-- ==== Sys2Proof/Machine/Encoders.lean ====
section
/-! DEFINITION. The commands of the encoders: the four ENC rows and EOR (spec/42_binary_encoder.md to
spec/45_rgba_encoder.md). An ENC row is the ENC shell R171 at the format the row stands for; the step selects the row
by `J.format` (log 3). -/

namespace Sys2Proof.Machine

/-- ENC.B (R171, R172): `bit = payload[0]`, `payload[31:1]` must be 0. -/
def execEncB (payload : BitVec 32) (s : State) : Result :=
  encShell (payloadRestB payload == 0) (packBinary (payloadBit payload)) s

/-- ENC.G (R171, R184): `luma = payload[15:8]`, `alpha = payload[7:0]`, `payload[31:16]` must be 0. -/
def execEncG (payload : BitVec 32) (s : State) : Result :=
  encShell (payloadRestG payload == 0) (packGray (payloadLuma payload) (payloadAlpha payload)) s

/-- ENC.565 (R171, R190): the payload is a source pixel's. -/
def execEnc565 (payload : BitVec 32) (s : State) : Result := encShell true (pack565 (pixelOfPayload payload)) s

/-- ENC.RGB (R171, R200): the payload is a source pixel's. -/
def execEncRGB (payload : BitVec 32) (s : State) : Result := encShell true (packRGB (pixelOfPayload payload)) s

/-- EOR (R174). -/
def execEor (s : State) : Result :=
  unlessFailed s
    (if s.phase ≠ .encoding then .next (s.raise .protoOrder)
     else if s.col ≠ s.job.width.toNat then .next (s.raise .protoRow)
     else .next s.padRow.shiftErrors.nextRow)

end Sys2Proof.Machine
end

=======

-- Task --
Every record listed above needs to be written out again exactly.

-- Response area --
-- ==== Sys2Proof/Machine/Encoders.lean ====
section
/-! DEFINITION. The commands of the encoders: the four ENC rows and EOR (spec/42_binary_encoder.md to
spec/45_rgba_encoder.md). An ENC row is the ENC shell R171 at the format the row stands for; the step selects the row
by `J.format` (log 3). -/

namespace Sys2Proof.Machine

/-- ENC.B (R171, R172): `bit = payload[0]`, `payload[31:1]` must be 0. -/
def execEncB (payload : BitVec 32) (s : State) : Result :=
  encShell (payloadRestB payload == 0) (packBinary (payloadBit payload)) s

/-- ENC.G (R171, R184): `luma = payload[15:8]`, `alpha = payload[7:0]`, `payload[31:16]` must be 0. -/
def execEncG (payload : BitVec 32) (s : State) : Result :=
  encShell (payloadRestG payload == 0) (packGray (payloadLuma payload) (payloadAlpha payload)) s

/-- ENC.565 (R171, R190): the payload is a source pixel's. -/
def execEnc565 (payload : BitVec 32) (s : State) : Result := encShell true (pack565 (pixelOfPayload payload)) s

/-- ENC.RGB (R171, R200): the payload is a source pixel's. -/
def execEncRGB (payload : BitVec 32) (s : State) : Result := encShell true (packRGB (pixelOfPayload payload)) s

/-- EOR (R174). -/
def execEor (s : State) : Result :=
  unlessFailed s
    (if s.phase ≠ .encoding then .next (s.raise .protoOrder)
     else if s.col ≠ s.job.width.toNat then .next (s.raise .protoRow)
     else .next s.padRow.shiftErrors.nextRow)

end Sys2Proof.Machine
end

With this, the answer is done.